[Opening Input section]

-- ==== Sys2Proof/Machine/Matrix.lean ====
section
/-!
DEFINITION. The matrix engine: MMA, MDRAIN and MZERO (R116 to R130, R134, R135).
-/

namespace Sys2Proof.Machine

/-! ### Operands (R129, R130) -/

/-- The padded extent of a matrix operand's dimension; the slot of a port has one place along its slot dimension. -/
def Tensor.mext (t : Tensor) (d : Nat) : Nat := if d < t.rank then t.view.noun.padded d else 1

/-- The index of padded coordinates of a matrix operand; a port's slot takes its tail later. -/
def Tensor.mindex (t : Tensor) (i0 i1 : Nat) : List Int :=
  let x0 : Int := (i0 : Int) - t.view.noun.lo 0
  if t.rank < 2 then [x0] else [x0, (i1 : Int) - t.view.noun.lo 1]

/-- The format pairs of R119: accumulator kind, 4-bit class, and whether scale nouns are required. -/
def mmaClass (fa fb : Nat) : Option (AccKind × Bool × Bool) :=
  let fp8 (f : Nat) : Bool := f == fmtE4M3 || f == fmtE5M2
  let int (f : Nat) : Bool := f == fmtINT8 || f == fmtINT4
  if fp8 fa && fp8 fb then some (.fp32, false, false)
  else if fmtIsMx fa && fmtIsMx fb then some (.fp32, fa == 7 && fb == 7, true)
  else if int fa && int fb then some (.int32, fa == fmtINT4 && fb == fmtINT4, false)
  else if fa == fb && (fa == fmtBF16 || fa == fmtFP16 || fa == fmtFP32) then some (.fp32, false, false)
  else if fa == fmtFP64 && fb == fmtFP64 then some (.fp64, false, false)
  else none

/-- kb of R118. -/
def kBlock (array4 : Bool) (array : Bool) : Nat := (if array then 16 else 32) * (if array4 then 2 else 1)

/-- A scale noun of R129, R151 and R159: E8M0, SPACE 1, LAYOUT 0, the operand's shape with K divided by 32. -/
def scaleOk (t : View) (k other : Nat) (kFirst : Bool) : Bool :=
  let n := t.noun
  n.format == fmtE8M0 && n.space == 1 && n.layout == 0 && n.rank == 2 && k % 32 == 0
    && n.ext 0 == (if kFirst then k / 32 else other) && n.ext 1 == (if kFirst then other else k / 32)

/-- An operand of an MMA as loaded: its value at place k along K and place r along the other dimension. -/
structure Loaded where
  k : Nat
  other : Nat
  fmt : Nat
  raws : Array Nat
  scales : Array Nat
  mx : Bool
  /-- positions that are padding -/
  pads : Array Bool

/-- The raw element. -/
def Loaded.raw (l : Loaded) (k r : Nat) : Nat := l.raws.getD (r * l.k + k) 0

/-- The value of an element, scaled where it is an MX element (R121); padding reads its pad value whatever the scale (R160). -/
def Loaded.value (l : Loaded) (k r : Nat) : Num :=
  let v := valueOf l.fmt (l.raw k r)
  if l.mx && !(l.pads.getD (r * l.k + k) false) then v.mul (valueOf fmtE8M0 (l.scales.getD (r * (l.k / 32) + k / 32) 0)) else v

/-- The value of an integer element. -/
def Loaded.int (l : Loaded) (k r : Nat) : Int := signed (fmtBits l.fmt) (l.raw k r)

/-- An operand loaded: `kFirst` where K is dimension 0. -/
def load (x : Ctx) (t : Tensor) (scale : Option View) (kFirst : Bool) : VM Loaded := do
  let k := if kFirst then t.mext 0 else t.mext 1
  let other := if kFirst then t.mext 1 else t.mext 0
  let places := (List.range other).flatMap fun r => (List.range k).map fun j => (j, r)
  let idx := places.map fun (j, r) => if kFirst then t.mindex j r else t.mindex r j
  let raws ← readTensor x t idx
  let scales ← match scale with
    | none => pure []
    | some v =>
      readElems x.a v v.noun.path ((List.range other).flatMap fun (r : Nat) => (List.range (k / 32)).map fun (j : Nat) =>
        if kFirst then [Int.ofNat j, Int.ofNat r] else [Int.ofNat r, Int.ofNat j])
  pure { k := k, other := other, fmt := t.fmt, raws := raws.toArray, scales := scales.toArray, mx := scale.isSome,
         pads := (idx.map fun i => t.view.noun.isPad (i ++ t.tail)).toArray }

/-! ### Accumulation (R120, R124 to R126) -/

/-- Partial sums in a position. -/
def partsOf : AccKind → Nat
  | .fp64 => 4
  | _ => 8

/-- The format of a kind's partial sums. -/
def accFormat : AccKind → Nat
  | .fp64 => fmtFP64
  | .int32 => fmtINT32
  | _ => fmtFP32

/-- What one output position receives, contribution by contribution (R120): the group sums rounded to FP32, or the
products. -/
def contributions (a b : Loaded) (m n kb : Nat) : List Num :=
  let product (k : Nat) : Num := (a.value k m).mul (b.value k n)
  if a.fmt = fmtFP32 || a.fmt = fmtFP64 then (List.range a.k).map product
  else (List.range (ceilDiv a.k kb)).map fun g =>
    roundTo fmtFP32 (Num.sum ((List.range (min kb (a.k - g * kb))).map fun j => product (g * kb + j)))

/-- Contributions are added to partial sums, in an order and with a choice of partial sum that the manual leaves open
(R124, R128). -/
def State.addParts (kind : AccKind) : List Num → List Nat → State → List Nat × State
  | [], parts, s => (parts, s)
  | c :: r, parts, s =>
    let (i, s) := s.drawBelow (partsOf kind)
    let sum := (roundInto (accFormat kind) .ne ((valueOf (accFormat kind) (parts.getD i 0)).add c)).raw
    State.addParts kind r (parts.set i sum) s

/-- The same for INT32, modulo 2^32, and whether a partial sum has passed its range (R120, R135). -/
def State.addInts : List Int → List Nat → Bool → State → (List Nat × Bool) × State
  | [], parts, w, s => ((parts, w), s)
  | c :: r, parts, w, s =>
    let (i, s) := s.drawBelow 8
    let sum := signed 32 (parts.getD i 0) + c
    State.addInts r (parts.set i (unsigned 32 sum)) (w || decide (sum < -(2 ^ 31)) || decide (2 ^ 31 ≤ sum)) s

/-- The bank and the position of an output element (R125). -/
def placeOf (first nBlocks m n : Nat) : Nat × Nat :=
  (first + m / 32 * nBlocks + n / 32, 32 * (m % 32) + n % 32)

/-- One output element of an MMA. -/
def State.accumulate (s : State) (c k : Nat) (kind : AccKind) (a b : Loaded) (kb first nBlocks m n : Nat) : State :=
  let (bank, pos) := placeOf first nBlocks m n
  let old := ((s.core c k).banks.look {} bank).positions.look (List.replicate (partsOf kind) 0) pos
  let put (s : State) (parts : List Nat) (w : Bool) : State := s.modCore c k fun x =>
    { x with banks := x.banks.upd {} bank fun y =>
        { y with positions := y.positions.put pos parts, wrapped := y.wrapped || w } }
  if kind = .int32 then
    let ps := (List.range a.k).map fun j => a.int j m * b.int j n
    let (ps, s) := State.shuffle ps.length ps s
    let ((parts, w), s) := State.addInts ps old false s
    put s parts w
  else
    let ps := contributions a b m n kb
    let (ps, s) := State.shuffle ps.length ps s
    let (parts, s) := State.addParts kind ps old s
    put s parts false

/-- A noun an MMA may load: RANK 2, SPACE 1, LAYOUT 3 or 4 (R130). -/
def loadable (n : Noun) : Bool := n.rank == 2 && n.space == 1 && (n.layout == 3 || n.layout == 4)

/-- The row of R91 of MMA. -/
def mmaForm : Form :=
  { dst := kAcc, srca := kNoun + kPort, srcb := kNoun + kPort, mode := 0x0F, ext := .scales }

/-- A scale operand, where one is named. -/
def useScale (x : Ctx) (field : Nat) : VM (Option View) :=
  match parseOperand field with
  | .noun h => do
    let v ← useNoun x h 0 {}
    pure (some v)
  | _ => pure none

/-- The scale noun an operand must have, or must not have (R130). -/
def scaleFits (t : Tensor) (sc : Option View) (kFirst : Bool) : Bool :=
  match fmtIsMx t.fmt, sc with
  | false, none => true
  | true, some v => scaleOk v (if kFirst then t.mext 0 else t.mext 1) (if kFirst then t.mext 1 else t.mext 0) kFirst
  | _, _ => false

/-- The verbs ahead of the issuer in the M queue that have not finished their work. -/
def State.aheadOf (s : State) (a : Issuer) : List QEntry :=
  (((s.core a.c a.k).queues.get a.q).takeWhile (·.id != a.id)).filter (·.phase != .done)

/-- The kind of a bank as the core tracks it in queue order at decode: NONE behind an MDRAIN in flight that clears the bank, unless
an MMA into it stands between (R126). -/
def State.bankKind (s : State) (a : Issuer) (i : Nat) : AccKind :=
  let uses (field : Nat) : Bool := (banksOf field).contains i
  let last := (s.aheadOf a).reverse.find? fun e =>
    e.taken == 1 && ((e.verb.opcode == 0x08 && uses e.verb.dst) || (e.verb.opcode == 0x09 && bit e.verb.mode 2 && uses e.verb.srca))
  match last with
  | some e => if e.verb.opcode = 0x09 then .none else ((s.core a.c a.k).banks.look {} i).kind
  | none => ((s.core a.c a.k).banks.look {} i).kind

/-- An MMA waits for those ahead of it into the same banks: they are applied in queue order (R86, R132). -/
def awaitBanks (x : Ctx) (banks : List Nat) : VM Unit := do
  if ((← get).aheadOf x.a).any fun e => e.mmaInFlight && banks.any fun b => (banksOf e.verb.dst).contains b then throw .wait

/-- A port operand's head slot has arrived (R92). -/
def awaitSlot (x : Ctx) (t : Tensor) : VM Unit := do
  match t.port with
  | some n => if ((← x.core).port n).arrived = 0 then throw .wait
  | none => pure ()

/-- MMA -/
def mmaBody (x : Ctx) : VM Bool := do
  require (mmaForm.ok x.a.q x.v)
  let acc := bit x.v.mode 1
  let ta := bit x.v.mode 2
  let tb := bit x.v.mode 3
  let a ← given (← useSource x x.v.srca x.v.offsA {})
  let b ← given (← useSource x x.v.srcb x.v.offsB {})
  let xa ← useScale x x.v.xa
  let xb ← useScale x x.v.xb
  let s ← get
  if (a.fmt = fmtFP64 || b.fmt = fmtFP64) && !s.fuses.fp64 then fail Code.formatNotInGrade
  let (kind, four, _) ← given (mmaClass a.fmt b.fmt)
  -- A holds K in dimension 0 unless TA; B holds K in dimension 1 unless TB
  let m := a.mext (if ta then 0 else 1)
  let n := b.mext (if tb then 1 else 0)
  let nBlocks := ceilDiv n 32
  let banks := banksOf x.v.dst
  require (loadable a.view.noun && loadable b.view.noun
    && a.mext (if ta then 1 else 0) == b.mext (if tb then 0 else 1)
    && scaleFits a xa (!ta) && scaleFits b xb tb
    && banks.length == ceilDiv m 32 * nBlocks
    && (!acc || banks.all fun i => s.bankKind x.a i == kind))
  decoded x
  awaitSlot x a
  awaitSlot x b
  awaitBanks x banks
  if !acc then change fun s => s.setBanks x.a.c x.a.k banks kind
  if x.a.upset.accumulator then
    change fun s => ((s.scramble x.a.c x.a.k banks).sramError x.a.c x.a.k 1).noteSram x.a.c x.a.k
    fail Code.ueSram
  let loads : VM (Loaded × Loaded) := do
    let la ← load x a xa (!ta)
    let lb ← load x b xb tb
    pure (la, lb)
  let (la, lb) ← tryCatch loads fun h => do
    match h with
    | .wait => pure ()
    | .fault _ => change fun s => s.scramble x.a.c x.a.k banks
    throw h
  for i in List.range m do
    for j in List.range n do
      change fun s => s.accumulate x.a.c x.a.k kind la lb (kBlock four (bit x.v.mode 0)) (banks.headD 0) nBlocks i j
  pure true

/-- MMA -/
def execMma (c k : Nat) (u : Upset) (s : State) : Host.Outcome State Fault Refusal :=
  .next (s.issue c k .m 0x08 u mmaBody)

/-! ### MDRAIN and MZERO (R126, R127, R133) -/

/-- The DST formats a bank kind drains to. -/
def drainOk (kind : AccKind) (fmt rounding : Nat) : Bool :=
  match kind with
  | .fp32 => [fmtFP32, fmtBF16, fmtFP16, fmtE5M2, fmtE4M3].contains fmt
  | .fp64 => [fmtFP64, fmtFP32].contains fmt
  | .int32 => fmt == fmtINT32 && rounding == 0
  | .none => false

/-- LAST_KIND of a kind. -/
def kindNum : AccKind → Nat
  | .none => 0
  | .fp32 => 1
  | .int32 => 2
  | .fp64 => 3

/-- A position drained into a format: its partial sums summed exactly and rounded once, and whether an integer sum has
passed its range. -/
def drainPosition (kind : AccKind) (parts : List Nat) (fmt : Nat) (rnd : Rnd) : Rounded × Bool :=
  if kind = .int32 then
    let sum := parts.foldl (fun (a : Int) p => a + signed 32 p) 0
    (⟨unsigned 32 sum, false⟩, decide (sum < -(2 ^ 31)) || decide (2 ^ 31 ≤ sum))
  else (roundInto fmt rnd (Num.sum (parts.map (valueOf (accFormat kind)))), false)

/-- The row of R91 of MDRAIN. -/
def mdrainForm : Form := { dst := kNoun + kPort, srca := kAcc, mode := 7 }

/-- The partial sums MDRAIN reads: while an MMA into the bank is in flight, the position as it stands at some moment, a
free value (R134). -/
def State.readPosition (s : State) (c k bank pos : Nat) : List Nat × State :=
  let x := s.core c k
  let b := x.banks.look {} bank
  if x.queues.m.any fun e => e.mmaInFlight && (banksOf e.verb.dst).contains bank then
    let (v, s) := s.draw
    let w := 256 / partsOf b.kind
    ((List.range (partsOf b.kind)).map fun j => bits v (w * j) w, s)
  else (b.positions.look [] pos, s)

/-- Positions drained one after another. -/
def State.drainAll (c k : Nat) (kind : AccKind) (fmt : Nat) (rnd : Rnd) :
    List (Nat × Nat) → State → List (Rounded × Bool) × State
  | [], s => ([], s)
  | (bank, pos) :: r, s =>
    let (parts, s) := s.readPosition c k bank pos
    let (rest, s) := State.drainAll c k kind fmt rnd r s
    (drainPosition kind parts fmt rnd :: rest, s)

/-- MDRAIN. CLEAR takes effect once every line has been written (R127, R134). -/
def mdrainBody (x : Ctx) : VM Bool := do
  let rounding := bits x.v.mode 0 2
  require (mdrainForm.ok x.a.q x.v && rounding != 3)
  let d ← given (← useDest x x.v.dst x.v.offsDst {})
  let banks := banksOf x.v.srca
  let s ← get
  let kind := s.bankKind x.a (banks.headD 0)
  let n := d.view.noun.ext 0
  let m := d.view.noun.ext 1
  let nBlocks := ceilDiv n 32
  require (d.view.noun.rank == 2 && d.view.noun.layout != 4 && banks.length == ceilDiv m 32 * nBlocks
    && (banks.all fun i => s.bankKind x.a i == kind) && drainOk kind d.fmt rounding)
  decoded x
  if x.a.upset.accumulator then
    change fun s => ((s.scramble x.a.c x.a.k banks).sramError x.a.c x.a.k 1).noteSram x.a.c x.a.k
    fail Code.ueSram
  let rnd : Rnd := if rounding = 0 then .ne else if rounding = 1 then .tz else .sat
  let places := (List.range m).flatMap fun i => (List.range n).map fun j => (j, i)
  let out ← modifyGet fun s =>
    s.drainAll x.a.c x.a.k kind d.fmt rnd (places.map fun (j, i) => placeOf (banks.headD 0) nBlocks i j)
  writeTensor x d ((places.zip out).map fun ((j, i), r) => ([Int.ofNat j, Int.ofNat i], r.1.raw)) true
  change fun s => s.modCore x.a.c x.a.k fun y =>
    let wrapped := (out.any (·.2)) || banks.any fun i => (y.banks.look {} i).wrapped
    { y with stat := y.stat.noteDrain d.fmt (out.map (·.1)) rounding (kindNum kind) wrapped }
  if bit x.v.mode 2 then change fun s => s.modEntry x.a fun e => { e with clear := banks }
  pure true

/-- MDRAIN -/
def execMdrain (c k : Nat) (u : Upset) (s : State) : Host.Outcome State Fault Refusal :=
  .next (s.issue c k .m 0x09 u mdrainBody)

/-- MZERO -/
def mzeroBody (x : Ctx) : VM Bool := do
  require (({ dst := kAcc, ext := .no } : Form).ok x.a.q x.v)
  decoded x
  change fun s => s.setBanks x.a.c x.a.k (banksOf x.v.dst) .none
  pure true

/-- MZERO -/
def execMzero (c k : Nat) (u : Upset) (s : State) : Host.Outcome State Fault Refusal :=
  .next (s.issue c k .m 0x0A u mzeroBody)

end Sys2Proof.Machine
end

[Closing Input section]

**Task to complete:** Once you find the line containing "let x0 : Int", stop: reproduce exactly that line and every line of the data before it, and nothing else.

**Completed exercise:**
-- ==== Sys2Proof/Machine/Matrix.lean ====
section
/-!
DEFINITION. The matrix engine: MMA, MDRAIN and MZERO (R116 to R130, R134, R135).
-/

namespace Sys2Proof.Machine

/-! ### Operands (R129, R130) -/

/-- The padded extent of a matrix operand's dimension; the slot of a port has one place along its slot dimension. -/
def Tensor.mext (t : Tensor) (d : Nat) : Nat := if d < t.rank then t.view.noun.padded d else 1

/-- The index of padded coordinates of a matrix operand; a port's slot takes its tail later. -/
def Tensor.mindex (t : Tensor) (i0 i1 : Nat) : List Int :=
  let x0 : Int := (i0 : Int) - t.view.noun.lo 0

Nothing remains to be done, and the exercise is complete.